Author:Schaefer, Kimberley A.
Position:Twenty-First Annual Survey of White Collar Crime
  1. INTRODUCTION II. OBSTRUCTION OF JUSTICE: THE OMNIBUS PROVISION A. Scope of [section] 1503 B. Elements of a [section] 1503 Offense 1. Pending Judicial Proceedings 2. Knowledge of Pending Proceeding 3. Acting Corruptly with Intent a. Corrupt Intent b. Endeavor C. Acts Prosecuted Under [section] 1503 1. Concealment, Alteration, or Destruction of Documents 2. Encouraging or Rendering False Testimony D. Defenses to [section] 1503 1. Legal Impossibility 2. "Fear of Reprisal". E. Venue for Prosecution Under [section] 1503 F. Section 1505: The Agency Provision III. WITNESS TAMPERING A. Scope of [subsection] 1512 and 1513 B. Elements of a [section] 1512(b) Offense 1. Knowingly 2. Engaged in Enumerated Acts a. Intimidation, Physical Force, or Threats b. Misleading Conduct c. Corrupt Persuasion 3. Intent to Influence Testimony 4. Official Proceeding C. Other [section] 1512 Offenses and Issues 1. Re-lettering of [section] 1512 2. Section 1512(a) 3. Section 1512(c) 4. Section 1512(d) D. Defenses 1. Affirmative Defense Under [section] 1512 2. Constitutionality of [subsection] 1512 and 1513 E. Venue Under [section] 1512 IV. CORPORATE ACCOUNTABILITY A. Section 1519: Destruction, Alteration or Falsification of Documents B. Section 1520: Corporate Audit Records V. PENALTIES A. Section 1503 B. Sections 1512 and 1513 C. U.S.S.G. [section] 3C1.1 I. INTRODUCTION

    Obstruction of justice is any "interference with the orderly administration of law and justice" (1) and can be made up of "a medley of crimes." (2) This area of the law is governed principally by 18 U.S.C. [section] 1501 through [section] 1520, which protect the integrity of proceedings before the federal judiciary and other governmental bodies. (3) While many of the provisions address very particular categories of behavior, (4) this Article focuses specifically on the four provisions given the most expansive treatment by courts addressing interference with the judicial process: [subsection] 1503, 1505, 1512, and 1513. This Article also will briefly examine the recently added [subsection] 1519 and 1520. Section II of this Article examines [section] 1503, which governs obstruction of justice affecting jurors, officers of the court, and judges, and [section] 1505, which governs obstruction of justice in proceedings before departments, agencies, and committees. Section III examines prohibitions against witness tampering under [subsection] 1512 and 1513. Section IV discusses corporate accountability under [subsection] 1519 and 1520. Finally, Section V discusses penalties under [subsection] 1503, 1512, and 1513.
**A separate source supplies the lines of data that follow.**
/-- Barriers at a tile (R62, R212, R213): BAR toggles the generation of its number and sends a frame to the berth hub;
BARW holds the tile while its barrier of that number is pending; a completion of the tile's generation ends both.
Barriers at a router (R212, R213, R216): once the frames of one number and generation account for every tile under it,
they complete the barrier at the root of its extent and go on as one frame below it; frames of different extents are
dropped with BAR_FORM. -/
def Obligations.Barriers : Prop :=
  (∀ (s : State) (t : TileId) (num : BitVec 8), Canonical s →
     let tp := (s.tile t).tp
     (∀ (ext : Fin 4) (b : Nat), s.issues t 0 (ctrlFields 9 [(7, 0, num.toNat), (9, 8, ext.val)]) → ext.val ≠ 3 →
       num.toNat ∉ tp.pend → s.basinOf t = some b →
       ∃ s', exec (.bar t num ext) s = .next s' ∧ (s'.tile t).tp.pend = tp.pend ++ [num.toNat] ∧
         (s'.tile t).tp.gens = Map.put tp.gens false num.toNat (!(Map.get tp.gens false num.toNat)) ∧
         (s'.tile t).til = { (s.tile t).til with slots := (s.tile t).til.slots ++ [0] } ∧
         (∀ u, u ≠ t.val → s'.tile u = s.tile u) ∧
         s'.basin b = { s.basin b with barFrames := (s.basin b).barFrames ++
           [⟨berthOf t, num.toNat, !(Map.get tp.gens false num.toNat), ext.val, 1⟩] }) ∧
     (s.issues t 0 (ctrlFields 10 [(7, 0, num.toNat)]) →
       ∃ s', exec (.barw t num) s = .next s' ∧ TileBecomes s s' t { s.tile t with
         til := { (s.tile t).til with slots := (s.tile t).til.slots ++ [0] },
         tp := { tp with waitBar := if num.toNat ∈ tp.pend then some num.toNat else tp.waitBar } }) ∧
     (∀ (b : Nat) (d : BarDone) (hop : TpHop), s.basinOf t = some b → hopLoses hop = false →
       (s.basin b).barDone.find? (fun d => decide (d.num = num.toNat) && d.gen == Map.get tp.gens false num.toNat &&
         decide (t.val ∈ d.tiles)) = some d →
       ∃ s', exec (.barDone t num hop) s = .next s' ∧
         { (s'.tile t).tp with up := tp.up } = { tp with
           pend := tp.pend.filter (fun x => decide (x ≠ num.toNat)),
           waitBar := if tp.waitBar = some num.toNat then none else tp.waitBar } ∧
         (s'.tile t).til = (s.tile t).til ∧ (∀ u, u ≠ t.val → s'.tile u = s.tile u) ∧ s'.mem = s.mem)) ∧
  (∀ (s : State) (r : Fin 152) (b : BasinId) (num : BitVec 8) (g : Bool) (hop : TpHop), Canonical s →
     let v := s.basin b
     let fs := barAt v.barFrames r num.toNat g
     let gone := barDrop v.barFrames r num.toNat g
     let n := fs.foldl (fun a x => a + x.count) 0
     let done (tiles : List Nat) : Basin :=
       { v with barFrames := gone, barDone := v.barDone ++ [⟨num.toNat, g, tiles⟩] }
     let up (p e : Nat) : Basin := { v with barFrames := gone ++ [⟨p, num.toNat, g, e, n⟩] }
     fs ≠ [] → barAt v.barFrames r num.toNat (!g) = [] → hopLoses hop = false →
     ((∀ f ∈ fs, f.ext = 0) → n = (s.berthTiles b r).length →
       ∃ s', exec (.barUp r b num hop) s = .next s' ∧ s'.basin b = done (s.berthTiles b r)) ∧
     ((∀ f ∈ fs, f.ext = 1) → 144 ≤ r.val → n = (s.fieldTiles b (r.val - 144)).length →
       ∃ s', exec (.barUp r b num hop) s = .next s' ∧ s'.basin b = done (s.fieldTiles b (r.val - 144))) ∧
     (∀ e p, e = 1 ∨ e = 2 → (∀ f ∈ fs, f.ext = e) → r.val < 144 → n = (s.berthTiles b r).length →
       s.routerAbove b r = some p →
       ∃ s', exec (.barUp r b num hop) s = .next s' ∧ s'.basin b = up p e) ∧
     ((∀ f ∈ fs, f.ext = 2) → 144 ≤ r.val → n = (s.tilesUnder b r).length →
       (s.routerAbove b r = none →
         ∃ s', exec (.barUp r b num hop) s = .next s' ∧ s'.basin b = done (s.basinTiles b)) ∧
       (∀ p, s.routerAbove b r = some p →
         ∃ s', exec (.barUp r b num hop) s = .next s' ∧ s'.basin b = up p 2)) ∧
     ((∃ f ∈ fs, ∃ f' ∈ fs, f.ext ≠ f'.ext) →
       ∃ s', exec (.barUp r b num hop) s = .next s' ∧ s'.basin b = { v with barFrames := gone } ∧
         s'.alarmQ = s.alarmQ ++ [⟨0xF, num.toNat, 0, s.obj (0x2610 + b) 1 % 2 ^ 32, b.val, 2304, 0⟩]))

/-- Lock reports and waves (R47, R48, R215): a tile of a running basin reports once, when its report beat has
completed or it waits at its lock; a router passes one frame up for all the reports of a wave under it; the root keeps
the result; a difference between tokens issued and delivered raises EPOCH_LEAK and names the tiles that still hold
tokens (R53), a beat count that the epoch table does not give raises BEAT_MISMATCH (R50), and where the root's two
copies differ no result stands and TP_LINK_FAULT is raised. A result that shows no difference stands at the tile; one
that does makes the tile report again. The lock beat (R46, R49, R54, R56, R57): a tile completes it with its pulse
once its lock is clean and no request holds it; what ends with the epoch returns to its defaults, the epoch number
grows by one, and beat, report beat and digest point come from the epoch table's next record. The model's own readings
and choices in it: log entries 7, 8, 104, 109. -/
def Obligations.LockWavesAndBeats : Prop :=
  (∀ (s : State) (b : BasinId) (hop : TpHop), Canonical s → hopLoses hop = false →
     let v := s.basin b
     let e := s.obj (0x2610 + b) 1 % 2 ^ 32
     let alarm (cause detail : Nat) : AlarmMsg := ⟨cause, detail, 0, e, b.val, 2304, 0⟩
     (∀ t : TileId, s.basinOf t = some b.val → v.started = true → (s.tile t).lk.open_ = false →
       (s.tile t).lk.reported = false → (s.tile t).dark = false →
       ((s.tile t).lk.atLock = true ∨ s.regN t 0xf10 < s.regN t 0xf08) →
       let c := s.beatCount t
       let f := bitsOf (s.regN t 0x6000) 7 1
       let ok := s.batchFlag t (s.nextLockNum b)
       let out := min (s.regN t 0xf18 + (s.bargeShortfall t + s.slotShortfall t)) 0xFFFFFFFF
       ∃ s', exec (.lockReport t) s = .next s' ∧ s'.regN t 0xf18 = out ∧
         (s'.tile t).lk = { (s.tile t).lk with reported := true, batchBad := !ok } ∧
         s'.basin b = { v with waveBegun := true, lockFrames := v.lockFrames ++
           [⟨berthOf t, 1, ⟨(out : Int) - s.regN t 0xf1c, c, c, ok, f,
             (s.tile t).lk.wave % 256, b2n (decide (f ≠ 0))⟩⟩] }) ∧
     (∀ (r : Fin 152) (f : LockFrame) (rest : List LockFrame),
       v.lockFrames.filter (fun x => decide (x.at_ = r.val)) = f :: rest → (∀ x ∈ rest, x.rep.wave = f.rep.wave) →
       let n := rest.foldl (fun a x => a + x.count) f.count
       let rep := rest.foldl (fun a x => a.combine x.rep) f.rep
       let gone := v.lockFrames.filter (fun x => !(decide (x.at_ = r.val)))
       n = (if r.val < 144 then (s.berthTiles b r).length else (s.tilesUnder b r).length) →
       (∀ p split, s.routerAbove b r = some p →
         ∃ s', exec (.lockUp r b split hop) s = .next s' ∧ s'.alarmQ = s.alarmQ ∧
           s'.basin b = { v with lockFrames := gone ++ [⟨p, n, rep⟩] }) ∧
       (s.routerAbove b r = none → (∀ t ∈ s.basinTiles b, s.countsAgree t rep = true) →
         (rep.diff = 0 →
           ∃ s', exec (.lockUp r b false hop) s = .next s' ∧ (s'.basin b).result = some rep ∧
             (s'.basin b).wave = v.wave + 1 ∧ (s'.basin b).lockFrames = gone ∧ s'.alarmQ = s.alarmQ) ∧
         (rep.diff ≠ 0 →
           ∃ s', exec (.lockUp r b false hop) s = .next s' ∧ (s'.basin b).result = some rep ∧
             (s'.basin b).leaks = (s.basinTiles b).filter (fun t =>
               s.holdsTokens t || decide (s.bargeShortfall t ≠ 0) || decide (s.slotShortfall t ≠ 0)) ∧
             s'.alarmQ = s.alarmQ ++ [alarm 0xC rep.wave])) ∧
       (s.routerAbove b r = none → (∃ t ∈ s.basinTiles b, s.countsAgree t rep = false) → rep.diff = 0 →
         ∃ s', exec (.lockUp r b false hop) s = .next s' ∧ (s'.basin b).result = some rep ∧
           s'.alarmQ = s.alarmQ ++ [alarm 0xD 0]) ∧
       (s.routerAbove b r = none →
         ∃ s', exec (.lockUp r b true hop) s = .next s' ∧ s'.basin b = { v with lockFrames := gone } ∧
           s'.alarmQ = s.alarmQ ++ [alarm 0xE 0])) ∧
     (∀ (t : TileId) (r : WaveResult), s.basinOf t = some b.val → v.result = some r → (s.tile t).lk.reported = true →
       (s.tile t).lk.result = none → r.wave = (s.tile t).lk.wave % 256 → (s.tile t).stop = false →
       (s.tile t).lk.missed = false →
       (r.diff = 0 → ∃ s', exec (.lockResult t hop) s = .next s' ∧ s'.basins = s.basins ∧
         (s'.tile t).lk = { (s.tile t).lk with result := some r }) ∧
       (r.diff ≠ 0 →
         ∃ s', exec (.lockResult t hop) s = .next s' ∧ (s'.tile t).lk.leak = true ∧
           (s'.tile t).lk.wave = (s.tile t).lk.wave + 1 ∧ (s'.tile t).lk.result = none ∧
           (s'.basin b).lockFrames = v.lockFrames ++ [⟨berthOf t, 1, ⟨(s.regN t 0xf18 : Int) - s.regN t 0xf1c,
             s.beatCount t, s.beatCount t, s.batchFlag t (s.nextLockNum b), bitsOf (s.regN t 0x6000) 7 1,
             ((s.tile t).lk.wave + 1) % 256, b2n (decide (bitsOf (s.regN t 0x6000) 7 1 ≠ 0))⟩⟩]))) ∧
  (∀ (s : State) (t : TileId) (b : BasinId), Canonical s → s.basinOf t = some b.val →
     (s.lockReady t = false → exec (.lockBeat t) s = .next s.updateSettle) ∧
     (s.lockReady t = true → t.val ∈ (s.basin b).lockDone → exec (.lockBeat t) s = .next s.updateSettle) ∧
     (∀ n k f, s.lockReady t = true → t.val ∉ (s.basin b).lockDone → (s.basin b).lockNow = some (n, k, f) →
       exec (.lockBeat t) s = .next ((s.tileLock t b n k f).updBasin b (fun v =>
         if v.lockDone.length + 1 = (s.basinTiles b).length then { v with lockDone := [], lockNow := none }
         else { v with lockDone := v.lockDone ++ [t.val] })).updateSettle) ∧
     (s.lockReady t = true → t.val ∉ (s.basin b).lockDone → (s.basin b).lockNow = none →
       let n := s.nextLockNum b
       (s.lockHeld b n = true ∨ s.allAtLock b = false → exec (.lockBeat t) s = .next s.updateSettle) ∧
       (s.lockHeld b n = false → s.allAtLock b = true →
         s.batchesApply b n = true ∨ (s.basin b).result.isSome = true ∨ s.anyDue b n = false →
         let k := s.lockKind b
         let f := s.batchesApply b n
         let a := ((s.deferTrims b n).basinLock b n k f).updBasin b (fun v => { v with lockNow := some (n, k, f) })
         exec (.lockBeat t) s = .next ((a.tileLock t b n k f).updBasin b (fun v =>
           if v.lockDone.length + 1 = (s.basinTiles b).length then { v with lockDone := [], lockNow := none }
           else { v with lockDone := v.lockDone ++ [t.val] })).updateSettle)) ∧
     (let a := s.endEpoch t
      a.regN t 0xf18 = 0 ∧ a.regN t 0xf1c = 0 ∧ a.regN t 0xf20 = 0 ∧ (a.tile t).arr.entries = [] ∧
         (a.tile t).tp.pend = [] ∧ (a.tile t).til.endIssued = false ∧ (a.tile t).lk.atLock = false ∧
         (a.tile t).lk.estore = (s.tile t).lk.estore) ∧
     (let p := estoreNext (s.tile t).lk.estore (s.regN t 0xf30) (s.regN t 0xf34)
      let r := Map.get (s.tile t).lk.estore 0 p.1
      let a := s.advanceEpoch t .normal
      p.1 < 256 →
       a.reg t 0xf00 = s.reg t 0xf00 + 1 ∧ a.regN t 0xf30 = p.1 ∧ a.regN t 0xf0c = recLen r ∧
         a.regN t 0xf10 = recReport r ∧ a.regN t 0x804 = b2n (recDigest r) + 65536 * recTag r))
    Section 1503 is known as the Omnibus Obstruction Provision ("Omnibus Provision") because it applies to a broad range of conduct. (5) It is designed "to protect individuals involved in federal judicial proceedings and to prevent 'miscarriages of justice by corrupt methods."' (6) It also serves to "ensure that criminals could not circumvent the law's purpose by devising novel and creative schemes that would interfere with administration of justice but would nonetheless fall outside the scope of [section] 1503's specific prohibitions." (7) The Omnibus Provision protects jurors and judicial officers from threats, intimidation, and retaliation. (8) Courts have also applied this provision to acts of obstruction that affect witnesses in federal judicial proceedings. (9) Additionally, attempted bribery of officials to alter the outcome of a judicial proceeding is an offense under [section] 1503. (10) Although several courts have applied [section] 1503 to acts of obstruction that affect witnesses, the Second Circuit, at least, maintains that the passage of [section] 1512 eliminated this use of the Omnibus Provision, despite the fact that they acknowledge they are in the minority on this issue. (11) Section 1505 applies to conduct similar to that addressed by [section] 1503, but in the context of federal agency proceedings rather than court proceedings. (12)

    This section discusses [subsection] 1503 and 1505 in six parts: Part A discusses the scope of [section] 1503; Part B delineates the elements of [section] 1503 offenses; Part C analyzes the acts prosecuted under [section] 1503; Part D presents various defenses to [section] 1503 charges; Part E describes issues relating to venue; and Part F surveys [section] 1505, the Agency Provision.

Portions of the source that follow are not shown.